Résultats de l’enquête Economique et Sociale FIVA-FFVE

Les résultats complets de cette enquête sont consultables :

Résultats Européens

Rappel des objectifs et de la méthode de l’enquête.

La FIVA et la FFVE (mais aussi dix autres Fédérations Nationales en Europe) ont souhaité mieux connaître, de manière aussi objective que possible, l’ampleur du mouvement des véhicules anciens, tant sur le plan économique – flux monétaires liés à la possession et à l’usage de ces véhicules-, que social – emplois et compétences maintenus et créés.

Dans chaque pays, cette connaissance sera particulièrement utile à la Fédération Nationale et aux clubs dans leurs démarches auprès des Pouvoirs Publics pour justifier une demande d’amendement ou d’exemption sur des textes législatifs et réglementaires qui pourraient ignorer les caractéristiques spécifiques de nos véhicules.

Afin d’obtenir des résultats aussi rigoureux que possible, un cabinet Britannique spécialisé a été mobilisé pour traiter les informations recueillies.
La maîtrise d’ouvrage a été assurée par Michel de Thomasson, Président de la FIVA et Horst Brüning, Président de la Fédération Suédoise. Geoff Smith (GB) a piloté le projet. Dans chaque pays, un correspondant a été nommé pour coordonner l’organisation et la logistique de l’enquête. Patrick Rollet (Délégué Général de la FFVE) a joué ce rôle pour la France.

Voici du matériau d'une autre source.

@[simp] theorem State.readOpen_queues (s : State) (a n : Nat) : (State.readOpen s a n).1.queues = s.queues := by
  unfold State.readOpen
  split <;> simp

@[simp] theorem State.dropAt_queues (s : State) (d : Nat) : (State.dropAt s d).queues = s.queues := by
  unfold State.dropAt
  simp

@[simp] theorem State.signalLocal_queues (s : State) (outstanding : Bool) (ref add : Nat) : (State.signalLocal s outstanding ref add).queues = s.queues := by
  unfold State.signalLocal
  simp [foldl_queues, ite_queues]

@[simp] theorem State.setObject_queues (s : State) (ref value : Nat) : (State.setObject s ref value).queues = s.queues := by
  unfold State.setObject
  simp [foldl_queues, ite_queues]

@[simp] theorem State.storeParts_queues (a : Nat) (x1 : List (Nat × List Byte)) (s : State) : (State.storeParts a x1 s).1.queues = s.queues := by
  induction x1 generalizing a s with
  | nil => simp [State.storeParts]
  | cons e l ih => simp [State.storeParts]; (repeat' split) <;> simp [ih]

@[simp] theorem State.deliver_queues (s : State) (t : Nat) (m : Message) : (State.deliver s t m).1.queues = s.queues := by
  unfold State.deliver
  simp
  (repeat' split) <;> simp

@[simp] theorem State.queueAt_queues (s : State) (p : Nat) (k : Packet) : (State.queueAt s p k).queues = s.queues := by
  unfold State.queueAt
  simp

@[simp] theorem State.dropPacket_queues (s : State) (die : Nat) : (State.dropPacket s die).queues = s.queues := by
  unfold State.dropPacket
  simp

@[simp] theorem State.lostRequest_queues (s : State) (die : Nat) : (State.lostRequest s die).queues = s.queues := by
  unfold State.lostRequest
  simp

@[simp] theorem State.sendData_queues (s : State) (die : Nat) (k : Packet) (req : Option (Nat × Nat)) : (State.sendData s die k req).1.queues = s.queues := by
  unfold State.sendData
  (repeat' split) <;> simp

@[simp] theorem State.sendRequest_queues (s : State) (die : Nat) (k : Packet) (q pos : Nat) : (State.sendRequest s die k q pos).1.queues = s.queues := by
  unfold State.sendRequest
  simp

@[simp] theorem State.toMailbox_queues (s : State) (b : List Byte) : (State.toMailbox s b).queues = s.queues := by
  unfold State.toMailbox
  split <;> simp

@[simp] theorem State.mgmtThrough_queues (s : State) (p dst vl : Nat) (b : List Byte) : (State.mgmtThrough s p dst vl b).queues = s.queues := by
  unfold State.mgmtThrough
  split <;> simp

@[simp] theorem State.stampMgmt_queues (s : State) (m : Mgmt) : (State.stampMgmt s m).1.queues = s.queues := by
  unfold State.stampMgmt
  simp

@[simp] theorem State.mgmtOnward_queues (s : State) (die vl : Nat) (m : Mgmt) : (State.mgmtOnward s die vl m).queues = s.queues := by
  unfold State.mgmtOnward
  (repeat' split) <;> simp

@[simp] theorem State.sendHello_queues (s : State) (p : Nat) : (State.sendHello s p).queues = s.queues := by
  unfold State.sendHello
  simp

@[simp] theorem State.sendLinkDown_queues (s : State) (p : Nat) : (State.sendLinkDown s p).queues = s.queues := by
  unfold State.sendLinkDown
  simp [foldl_queues, ite_queues]

@[simp] theorem State.sendMgmt_queues (s : State) (die : Nat) (m : Mgmt) : (State.sendMgmt s die m).queues = s.queues := by
  unfold State.sendMgmt
  split <;> simp

@[simp] theorem State.sendAck_queues (s : State) (die dest status : Nat) : (State.sendAck s die dest status).queues = s.queues := by
  unfold State.sendAck
  split <;> simp

@[simp] theorem State.answerBack_queues (s : State) (p : Nat) (k : Packet) (code : Nat) : (State.answerBack s p k code).queues = s.queues := by
  unfold State.answerBack
  split <;> simp

@[simp] theorem State.loseTransit_queues (s : State) (p : Nat) (l : List (Nat × Packet)) : (State.loseTransit s p l).queues = s.queues := by
  unfold State.loseTransit
  simp [foldl_queues, ite_queues]

@[simp] theorem State.retrainPort_queues (s : State) (p : Nat) : (State.retrainPort s p).queues = s.queues := by
  unfold State.retrainPort
  simp

@[simp] theorem State.replayPort_queues (s : State) (p : Nat) : (State.replayPort s p).queues = s.queues := by
  unfold State.replayPort
  simp [foldl_queues, ite_queues]

@[simp] theorem State.cmdFetch_queues (s : State) (c : Ctx) (a n : Nat) : (State.cmdFetch s c a n).st.queues = s.queues := by
  unfold State.cmdFetch
  split <;> simp

@[simp] theorem checkHeader_queues (s : State) (c : Ctx) (t : Tensor) (applies : Bool) : (checkHeader s c t applies).1.queues = s.queues := by
  unfold checkHeader
  simp
  (repeat' split) <;> simp

@[simp] theorem fetchTensor_queues (s : State) (c : Ctx) (u : Use) (a : Nat) : (fetchTensor s c u a).1.queues = s.queues := by
  unfold fetchTensor
  (repeat' split) <;> simp

@[simp] theorem randomChecks_queues (s : State) (c : Ctx) (x : Opnds) : (randomChecks s c x).1.queues = s.queues := by
  unfold randomChecks
  simp
  (repeat' split) <;> simp

@[simp] theorem startChecks_queues (s : State) (c : Ctx) (o : Op) (x : Opnds) : (startChecks s c o x).1.queues = s.queues := by
  unfold startChecks
  simp

@[simp] theorem operandHeader_queues (s : State) (c : Ctx) (o : Op) (t : Option Tensor) (applies : Tensor → Bool) : (operandHeader s c o t applies).1.queues = s.queues := by
  unfold operandHeader
  (repeat' split) <;> simp

@[simp] theorem decodeCmd_queues (s : State) (c : Ctx) (engine p a : Nat) : (decodeCmd s c engine p a).st.queues = s.queues := by
  unfold decodeCmd
  lift_lets
  intro f d fl
  have hf : f.st.queues = s.queues := by simp [f]
  clear_value f
  split
  · exact hf
  · split
    · exact hf
    · lift_lets
      intro us r0 r1 rd
      have h0 : r0.1.queues = s.queues := by simp [r0, hf]
      have h1 : r1.1.queues = s.queues := by simp [r1, h0]
      have h2 : rd.1.queues = s.queues := by simp [rd, h1]
      clear_value r0 r1 rd
      intro v x a0 a1 ad
      have h3 : ad.1.queues = s.queues := by simp [ad, a1, a0, h2]
      clear_value a0 a1 ad x v
      intro codes
      clear_value codes
      intro st
      have h4 : st.1.queues = s.queues := by simp [st, h3]
      (repeat' split) <;> assumption

@[simp] theorem Run.readUnits_queues (x1 : List (Nat × Nat)) (r : Run) : (Run.readUnits x1 r).st.queues = r.st.queues := by
  induction x1 generalizing r <;> unfold Run.readUnits <;> (repeat' split) <;> simp_all <;> (repeat' split) <;> simp_all

@[simp] theorem Run.read_queues (c : Ctx) (a n : Nat) (r : Run) : (Run.read c a n r).st.queues = r.st.queues := by
  unfold Run.read
  (repeat' split) <;> simp

@[simp] theorem Run.readScales_queues (c : Ctx) (h : ScaleHdr) (x1 : List Nat) (r : Run) : (Run.readScales c h x1 r).st.queues = r.st.queues := by
  induction x1 generalizing r <;> unfold Run.readScales <;> (repeat' split) <;> simp_all <;> (repeat' split) <;> simp_all

@[simp] theorem State.tagMismatch_queues (s : State) (c : Ctx) (fl : InFlight) (opnd j dtag stag : Nat) : (State.tagMismatch s c fl opnd j dtag stag).queues = s.queues := by
  unfold State.tagMismatch
  simp

@[simp] theorem Run.consume_queues (c : Ctx) (fl : InFlight) (opnd : Nat) (t : Tensor) (h : ScaleHdr) (j : Nat) (r : Run) : (Run.consume c fl opnd t h j r).st.queues = r.st.queues := by
  unfold Run.consume
  simp
  (repeat' split) <;> simp

@[simp] theorem Run.elems_queues (c : Ctx) (fl : InFlight) (consumes : Bool) (opnd lo n : Nat) (r : Run) :
    (r.elems c fl consumes opnd lo n).st.queues = r.st.queues := by
  unfold Run.elems
  split
  · rfl
  · lift_lets
    intro r1 a len r2
    have h1 : r1.st.queues = r.st.queues := by
      simp only [r1]
      split
      · exact foldl_run_queues _ _ _ (fun r x => Run.consume_queues ..)
      · rfl
    have h2 : r2.st.queues = r.st.queues := by simp [r2, h1]
    split <;> exact h2

@[simp] theorem Run.step_queues (c : Ctx) (fl : InFlight) (consumes : Bool) (r : Run) (x1 : PlanStep) : (Run.step c fl consumes r x1).st.queues = r.st.queues := by
  unfold Run.step
  (repeat' split) <;> simp

@[simp] theorem Run.plan_queues (c : Ctx) (fl : InFlight) (consumes : Bool) (p : List PlanStep) (r : Run) : (Run.plan c fl consumes p r).st.queues = r.st.queues := by
  unfold Run.plan
  simp [foldl_run_queues]

@[simp] theorem State.storeMerged_queues (t : Tensor) (x1 : List (Row × Nat)) (s : State) (x3 : Nat) : (State.storeMerged t x1 s x3).1.queues = s.queues := by
  induction x1 generalizing t s x3 with
  | nil => simp [State.storeMerged]
  | cons e l ih => simp [State.storeMerged]; (repeat' split) <;> simp [ih]

@[simp] theorem State.storeRows_queues (t : Tensor) (rows : List Row) (s : State) : (State.storeRows t rows s).1.queues = s.queues := by
  unfold State.storeRows
  simp

@[simp] theorem State.undoWrites_queues (s before : State) : (State.undoWrites s before).queues = s.queues := by
  unfold State.undoWrites
  simp

@[simp] theorem State.storeGroups_queues (exact : Bool) (t : Tensor) (x1 : List (List Row)) (s : State) (x3 : Nat) : (State.storeGroups exact t x1 s x3).1.queues = s.queues := by
  induction x1 generalizing exact t s x3 with
  | nil => simp [State.storeGroups]
  | cons e l ih => simp [State.storeGroups]; (repeat' split) <;> simp [ih]

@[simp] theorem State.storeTrailer_queues (c : Ctx) (t : Tensor) (h : ScaleHdr) (x1 : List Nat) (s : State) : (State.storeTrailer c t h x1 s).1.queues = s.queues := by
  induction x1 generalizing c t h s with
  | nil => simp [State.storeTrailer]
  | cons e l ih => simp [State.storeTrailer]; (repeat' split) <;> simp [ih]

@[simp] theorem freePrefix_queues (exact : Bool) (s : State) (n : Nat) : (freePrefix exact s n).2.queues = s.queues := by
  unfold freePrefix
  split <;> simp

@[simp] theorem Run.finish_queues (c : Ctx) (fl : InFlight) (rounds exact : Bool) (verdict : State → Nat) (e : Effect) (r : Run) : (Run.finish c fl rounds exact verdict e r).st.queues = r.st.queues := by
  unfold Run.finish
  simp
  (repeat' split) <;> simp

@[simp] theorem State.kindlingFail_queues (s : State) (tile engine : Nat) : (State.kindlingFail s tile engine).queues = s.queues := by
  unfold State.kindlingFail
  simp

@[simp] theorem runEffect_queues (consumes rounds exact : Bool) (verdict : State → Nat) (plan : List PlanStep) (e : Effect) (c : Ctx) (f : InFlight) (s : State) : (runEffect consumes rounds exact verdict plan e c f s).1.st.queues = s.queues := by
  unfold runEffect
  extract_lets r d w
  split <;> simp [r, d, w]

@[simp] theorem State.residueCheck_queues (s : State) (tile : Nat) (bad : List Nat) : (State.residueCheck s tile bad).queues = s.queues := by
  unfold State.residueCheck
  split <;> simp

@[simp] theorem MeJob.settle_queues (j : MeJob) (s s0 : State) (f : InFlight) (tile seen : Nat) (swaps : Bool) : (MeJob.settle j s s0 f tile seen swaps).queues = s.queues := by
  unfold MeJob.settle
  (repeat' split) <;> simp

@[simp] theorem runMe_queues (o : Op) (verdict : State → Nat) (c : Ctx) (f : InFlight) (s : State) : (runMe o verdict c f s).1.queues = s.queues := by
  unfold runMe
  simp
  (repeat' split) <;> simp

@[simp] theorem runGslice_queues (c : Ctx) (f : InFlight) (s : State) : (runGslice c f s).1.queues = s.queues := by
  unfold runGslice
  simp
  (repeat' split) <;> simp

@[simp] theorem runVe_queues (plan : List PlanStep) (e : Effect) (c : Ctx) (f : InFlight) (s : State) : (runVe plan e c f s).1.queues = s.queues := by
  unfold runVe
  simp

@[simp] theorem runBinary_queues (c : Ctx) (f : InFlight) (s : State) : (runBinary c f s).1.queues = s.queues := by
  unfold runBinary
  split <;> simp

@[simp] theorem runUnary_queues (c : Ctx) (f : InFlight) (s : State) : (runUnary c f s).1.queues = s.queues := by
  unfold runUnary
  split <;> simp

@[simp] theorem runCvt_queues (c : Ctx) (f : InFlight) (s : State) : (runCvt c f s).1.queues = s.queues := by
  unfold runCvt
  split <;> simp

@[simp] theorem runReduce_queues (c : Ctx) (f : InFlight) (s : State) : (runReduce c f s).1.queues = s.queues := by
  unfold runReduce
  split <;> simp

@[simp] theorem runPool_queues (c : Ctx) (f : InFlight) (s : State) : (runPool c f s).1.queues = s.queues := by
  unfold runPool
  split <;> simp

@[simp] theorem runNorm_queues (c : Ctx) (f : InFlight) (s : State) : (runNorm c f s).1.queues = s.queues := by
  unfold runNorm
  split <;> simp

@[simp] theorem runScatter_queues (c : Ctx) (f : InFlight) (s : State) : (runScatter c f s).1.queues = s.queues := by
  unfold runScatter
  split <;> simp

@[simp] theorem State.storeAll_queues (c : Ctx) (x1 : List SmWrite) (s : State) : (State.storeAll c x1 s).1.queues = s.queues := by
  induction x1 generalizing c s with
  | nil => simp [State.storeAll]
  | cons e l ih => simp [State.storeAll]; (repeat' split) <;> simp [ih]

Trois types de questionnaires ont été proposés aux trois cibles principales de l’enquête : les professionnels, les propriétaires et les clubs. Pour les membres, la possibilité de répondre « en ligne » sur internet a été offerte dans 4 pays : le Danemark, la France, les Pays-Bas et la Suède. Un peu plus de 20% des membres ont utilisé cette formule dans ces pays.
Il faut noter que n’ont pu participer que les seuls membres et clubs adhérents à leur Fédération nationale. Les résultats sont donc très conservateurs et pourraient être amplifiés pour couvrir l’ensemble du monde du véhicule ancien : tout les propriétaires n’appartiennent pas à un club et tous les clubs ne sont pas affiliés à leur Fédération.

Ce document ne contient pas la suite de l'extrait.